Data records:

Start of Block

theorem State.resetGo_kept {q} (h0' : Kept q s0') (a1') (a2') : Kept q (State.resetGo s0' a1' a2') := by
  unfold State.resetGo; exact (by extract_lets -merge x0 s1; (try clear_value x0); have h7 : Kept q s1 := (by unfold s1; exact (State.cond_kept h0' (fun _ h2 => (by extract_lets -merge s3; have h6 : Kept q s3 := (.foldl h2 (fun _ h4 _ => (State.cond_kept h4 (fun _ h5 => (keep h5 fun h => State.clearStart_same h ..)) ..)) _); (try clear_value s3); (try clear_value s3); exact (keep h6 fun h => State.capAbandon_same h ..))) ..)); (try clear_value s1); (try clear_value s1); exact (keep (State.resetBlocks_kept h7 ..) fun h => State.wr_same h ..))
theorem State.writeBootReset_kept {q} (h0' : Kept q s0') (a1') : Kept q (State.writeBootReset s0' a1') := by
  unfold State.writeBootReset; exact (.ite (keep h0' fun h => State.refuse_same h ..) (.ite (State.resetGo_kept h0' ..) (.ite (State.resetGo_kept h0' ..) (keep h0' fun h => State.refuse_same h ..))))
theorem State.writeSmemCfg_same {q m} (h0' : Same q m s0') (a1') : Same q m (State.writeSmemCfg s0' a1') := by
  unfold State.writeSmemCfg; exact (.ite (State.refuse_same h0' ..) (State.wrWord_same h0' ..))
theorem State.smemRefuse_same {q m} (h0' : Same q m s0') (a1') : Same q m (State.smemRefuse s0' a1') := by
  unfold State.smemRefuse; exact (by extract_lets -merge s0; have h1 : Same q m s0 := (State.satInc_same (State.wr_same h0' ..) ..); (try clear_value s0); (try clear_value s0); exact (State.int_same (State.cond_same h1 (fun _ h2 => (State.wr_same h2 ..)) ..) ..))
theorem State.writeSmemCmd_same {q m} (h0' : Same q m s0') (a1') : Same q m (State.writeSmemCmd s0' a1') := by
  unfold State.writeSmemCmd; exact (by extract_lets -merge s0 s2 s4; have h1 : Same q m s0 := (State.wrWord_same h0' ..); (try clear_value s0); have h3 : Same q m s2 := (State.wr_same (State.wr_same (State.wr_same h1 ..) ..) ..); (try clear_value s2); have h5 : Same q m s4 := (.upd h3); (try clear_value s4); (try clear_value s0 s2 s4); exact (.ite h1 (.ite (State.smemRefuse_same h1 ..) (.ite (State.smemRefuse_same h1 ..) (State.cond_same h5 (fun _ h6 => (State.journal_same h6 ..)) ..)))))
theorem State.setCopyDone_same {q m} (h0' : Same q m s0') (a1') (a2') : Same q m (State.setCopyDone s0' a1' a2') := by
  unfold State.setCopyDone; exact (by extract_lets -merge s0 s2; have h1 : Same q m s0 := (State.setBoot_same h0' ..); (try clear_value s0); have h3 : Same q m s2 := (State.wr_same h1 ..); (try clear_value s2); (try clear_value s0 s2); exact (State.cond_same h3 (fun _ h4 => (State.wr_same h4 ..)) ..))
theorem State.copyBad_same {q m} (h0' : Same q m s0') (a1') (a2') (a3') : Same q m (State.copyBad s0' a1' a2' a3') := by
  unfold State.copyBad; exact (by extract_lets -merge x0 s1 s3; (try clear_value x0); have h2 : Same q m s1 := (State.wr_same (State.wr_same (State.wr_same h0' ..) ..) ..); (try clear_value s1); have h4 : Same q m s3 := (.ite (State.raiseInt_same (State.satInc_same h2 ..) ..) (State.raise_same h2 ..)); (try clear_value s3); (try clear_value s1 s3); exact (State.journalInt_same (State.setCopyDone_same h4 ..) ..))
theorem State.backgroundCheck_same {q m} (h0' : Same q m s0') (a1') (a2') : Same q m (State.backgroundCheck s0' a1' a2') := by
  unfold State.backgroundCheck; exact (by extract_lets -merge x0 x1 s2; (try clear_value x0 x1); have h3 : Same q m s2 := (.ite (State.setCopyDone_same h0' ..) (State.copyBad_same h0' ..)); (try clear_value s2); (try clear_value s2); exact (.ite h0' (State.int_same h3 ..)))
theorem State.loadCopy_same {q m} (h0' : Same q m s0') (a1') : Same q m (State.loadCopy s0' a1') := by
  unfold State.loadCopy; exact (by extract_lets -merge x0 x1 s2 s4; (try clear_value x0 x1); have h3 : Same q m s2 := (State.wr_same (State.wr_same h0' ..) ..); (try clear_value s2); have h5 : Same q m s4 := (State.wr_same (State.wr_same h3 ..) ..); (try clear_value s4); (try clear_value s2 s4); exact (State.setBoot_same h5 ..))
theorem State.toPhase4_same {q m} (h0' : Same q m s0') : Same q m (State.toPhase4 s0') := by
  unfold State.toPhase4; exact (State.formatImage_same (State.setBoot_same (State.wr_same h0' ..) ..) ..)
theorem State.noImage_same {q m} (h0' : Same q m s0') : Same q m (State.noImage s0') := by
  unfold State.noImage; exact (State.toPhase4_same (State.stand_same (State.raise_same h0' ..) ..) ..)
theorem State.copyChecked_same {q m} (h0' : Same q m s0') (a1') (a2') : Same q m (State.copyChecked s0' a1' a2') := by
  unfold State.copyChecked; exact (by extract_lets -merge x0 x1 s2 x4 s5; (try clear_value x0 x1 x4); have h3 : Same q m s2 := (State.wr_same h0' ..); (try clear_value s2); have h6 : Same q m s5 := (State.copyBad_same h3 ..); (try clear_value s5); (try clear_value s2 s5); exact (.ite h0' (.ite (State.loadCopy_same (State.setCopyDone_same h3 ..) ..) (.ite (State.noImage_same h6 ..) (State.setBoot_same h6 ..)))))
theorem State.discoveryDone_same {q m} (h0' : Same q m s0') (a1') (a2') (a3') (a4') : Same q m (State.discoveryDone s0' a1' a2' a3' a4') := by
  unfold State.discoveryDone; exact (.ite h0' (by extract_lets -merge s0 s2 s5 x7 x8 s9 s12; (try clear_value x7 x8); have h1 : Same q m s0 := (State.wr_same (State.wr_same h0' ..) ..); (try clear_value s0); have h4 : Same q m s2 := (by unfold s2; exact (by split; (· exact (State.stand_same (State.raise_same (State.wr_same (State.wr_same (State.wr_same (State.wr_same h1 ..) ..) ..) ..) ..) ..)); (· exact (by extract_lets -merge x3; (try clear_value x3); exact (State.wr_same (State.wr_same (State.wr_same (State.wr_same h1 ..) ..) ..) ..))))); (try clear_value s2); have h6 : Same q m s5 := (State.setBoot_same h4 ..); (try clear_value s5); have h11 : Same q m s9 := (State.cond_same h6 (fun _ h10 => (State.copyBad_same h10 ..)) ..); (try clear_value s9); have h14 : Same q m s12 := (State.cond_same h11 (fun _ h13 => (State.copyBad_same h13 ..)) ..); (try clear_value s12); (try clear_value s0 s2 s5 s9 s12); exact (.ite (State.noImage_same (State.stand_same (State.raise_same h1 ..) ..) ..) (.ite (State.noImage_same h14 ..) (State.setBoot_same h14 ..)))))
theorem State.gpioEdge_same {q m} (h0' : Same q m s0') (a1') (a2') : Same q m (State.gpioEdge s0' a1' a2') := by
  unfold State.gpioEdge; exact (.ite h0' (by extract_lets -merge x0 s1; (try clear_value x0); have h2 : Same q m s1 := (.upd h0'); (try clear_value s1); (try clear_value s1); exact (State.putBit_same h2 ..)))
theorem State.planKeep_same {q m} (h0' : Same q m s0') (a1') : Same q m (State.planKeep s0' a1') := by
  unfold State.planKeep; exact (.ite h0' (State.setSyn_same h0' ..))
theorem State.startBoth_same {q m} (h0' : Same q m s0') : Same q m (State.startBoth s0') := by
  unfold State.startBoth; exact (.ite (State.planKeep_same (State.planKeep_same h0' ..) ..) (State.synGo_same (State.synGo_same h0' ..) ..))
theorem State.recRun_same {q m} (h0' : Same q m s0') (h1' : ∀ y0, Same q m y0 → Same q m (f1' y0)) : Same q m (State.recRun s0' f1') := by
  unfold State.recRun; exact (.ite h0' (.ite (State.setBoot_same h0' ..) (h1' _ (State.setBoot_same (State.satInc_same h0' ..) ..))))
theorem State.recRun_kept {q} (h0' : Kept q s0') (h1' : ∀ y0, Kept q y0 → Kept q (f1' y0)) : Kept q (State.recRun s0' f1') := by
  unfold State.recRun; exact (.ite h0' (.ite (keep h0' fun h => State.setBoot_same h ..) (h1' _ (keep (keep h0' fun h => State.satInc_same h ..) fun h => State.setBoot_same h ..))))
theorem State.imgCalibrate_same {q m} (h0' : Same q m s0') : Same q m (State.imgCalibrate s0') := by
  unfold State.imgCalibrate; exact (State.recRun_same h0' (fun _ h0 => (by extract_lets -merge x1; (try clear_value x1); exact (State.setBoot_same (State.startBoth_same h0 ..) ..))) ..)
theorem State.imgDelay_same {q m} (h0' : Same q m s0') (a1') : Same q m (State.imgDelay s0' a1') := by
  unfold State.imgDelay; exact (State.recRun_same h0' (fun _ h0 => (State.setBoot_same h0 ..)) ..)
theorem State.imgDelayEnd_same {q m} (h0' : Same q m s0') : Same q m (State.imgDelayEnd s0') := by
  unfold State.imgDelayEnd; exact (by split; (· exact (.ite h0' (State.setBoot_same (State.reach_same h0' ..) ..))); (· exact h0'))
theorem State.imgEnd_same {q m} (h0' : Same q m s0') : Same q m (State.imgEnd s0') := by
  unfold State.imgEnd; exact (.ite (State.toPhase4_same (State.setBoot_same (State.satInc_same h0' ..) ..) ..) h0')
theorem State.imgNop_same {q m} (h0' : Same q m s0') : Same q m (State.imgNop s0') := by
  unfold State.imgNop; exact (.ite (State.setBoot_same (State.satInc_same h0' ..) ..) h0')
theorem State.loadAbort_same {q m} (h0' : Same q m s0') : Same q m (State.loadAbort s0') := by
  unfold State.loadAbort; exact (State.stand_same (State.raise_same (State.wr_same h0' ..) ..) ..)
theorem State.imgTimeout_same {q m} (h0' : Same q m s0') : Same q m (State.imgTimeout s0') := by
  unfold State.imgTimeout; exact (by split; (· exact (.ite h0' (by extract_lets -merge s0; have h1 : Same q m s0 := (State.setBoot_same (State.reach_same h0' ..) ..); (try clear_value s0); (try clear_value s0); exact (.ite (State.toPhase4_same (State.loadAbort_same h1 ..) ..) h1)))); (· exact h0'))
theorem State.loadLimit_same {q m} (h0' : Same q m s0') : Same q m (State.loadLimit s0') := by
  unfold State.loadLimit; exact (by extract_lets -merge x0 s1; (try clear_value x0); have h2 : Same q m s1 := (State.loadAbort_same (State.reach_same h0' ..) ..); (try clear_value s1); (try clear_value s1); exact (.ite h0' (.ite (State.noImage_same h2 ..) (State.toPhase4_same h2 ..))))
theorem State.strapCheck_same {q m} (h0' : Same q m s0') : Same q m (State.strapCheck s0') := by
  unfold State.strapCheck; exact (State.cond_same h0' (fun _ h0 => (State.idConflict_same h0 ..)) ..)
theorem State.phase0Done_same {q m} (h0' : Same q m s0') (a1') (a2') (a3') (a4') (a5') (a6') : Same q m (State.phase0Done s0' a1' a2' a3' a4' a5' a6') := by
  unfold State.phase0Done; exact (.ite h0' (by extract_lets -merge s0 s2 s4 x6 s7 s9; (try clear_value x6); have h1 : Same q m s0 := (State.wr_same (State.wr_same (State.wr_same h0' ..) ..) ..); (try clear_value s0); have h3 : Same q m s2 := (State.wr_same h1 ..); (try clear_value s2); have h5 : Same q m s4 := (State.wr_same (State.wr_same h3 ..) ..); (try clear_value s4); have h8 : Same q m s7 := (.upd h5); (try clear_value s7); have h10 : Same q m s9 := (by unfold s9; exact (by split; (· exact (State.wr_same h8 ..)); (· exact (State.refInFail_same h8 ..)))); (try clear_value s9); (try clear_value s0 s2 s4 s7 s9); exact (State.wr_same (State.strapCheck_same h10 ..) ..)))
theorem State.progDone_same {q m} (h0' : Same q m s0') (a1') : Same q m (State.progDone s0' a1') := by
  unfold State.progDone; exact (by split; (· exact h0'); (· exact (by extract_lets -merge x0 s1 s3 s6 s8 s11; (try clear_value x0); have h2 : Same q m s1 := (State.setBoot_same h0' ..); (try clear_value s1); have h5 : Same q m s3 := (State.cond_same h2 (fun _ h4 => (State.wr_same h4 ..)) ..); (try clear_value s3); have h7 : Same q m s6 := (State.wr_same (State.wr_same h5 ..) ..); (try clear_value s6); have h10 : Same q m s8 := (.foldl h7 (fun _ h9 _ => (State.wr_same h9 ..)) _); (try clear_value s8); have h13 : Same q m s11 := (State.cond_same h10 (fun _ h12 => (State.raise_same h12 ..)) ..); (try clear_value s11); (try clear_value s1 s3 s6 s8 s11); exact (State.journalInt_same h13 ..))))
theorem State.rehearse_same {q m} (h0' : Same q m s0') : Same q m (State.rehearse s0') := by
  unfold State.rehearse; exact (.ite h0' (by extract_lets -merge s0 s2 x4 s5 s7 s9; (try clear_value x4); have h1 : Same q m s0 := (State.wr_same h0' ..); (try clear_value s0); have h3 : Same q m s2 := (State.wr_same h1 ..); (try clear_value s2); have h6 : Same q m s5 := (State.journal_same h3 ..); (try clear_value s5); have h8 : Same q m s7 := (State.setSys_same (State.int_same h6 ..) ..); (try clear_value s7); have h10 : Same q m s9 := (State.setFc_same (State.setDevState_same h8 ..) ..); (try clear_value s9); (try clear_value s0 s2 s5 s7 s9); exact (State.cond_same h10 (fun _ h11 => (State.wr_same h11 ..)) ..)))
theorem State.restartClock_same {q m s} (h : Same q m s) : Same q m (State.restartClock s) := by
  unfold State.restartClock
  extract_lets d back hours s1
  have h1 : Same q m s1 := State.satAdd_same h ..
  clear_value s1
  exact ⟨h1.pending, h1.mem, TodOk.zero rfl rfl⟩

End of Block

Copy out the lines above exactly, beginning at the one that contains "(State.toPhase4 s0') := by" and ending at the one that contains "(State.copyChecked s0' a1' a2') := by".

#### EXERCISE OUTPUT
theorem State.toPhase4_same {q m} (h0' : Same q m s0') : Same q m (State.toPhase4 s0') := by
  unfold State.toPhase4; exact (State.formatImage_same (State.setBoot_same (State.wr_same h0' ..) ..) ..)
theorem State.noImage_same {q m} (h0' : Same q m s0') : Same q m (State.noImage s0') := by
  unfold State.noImage; exact (State.toPhase4_same (State.stand_same (State.raise_same h0' ..) ..) ..)
theorem State.copyChecked_same {q m} (h0' : Same q m s0') (a1') (a2') : Same q m (State.copyChecked s0' a1' a2') := by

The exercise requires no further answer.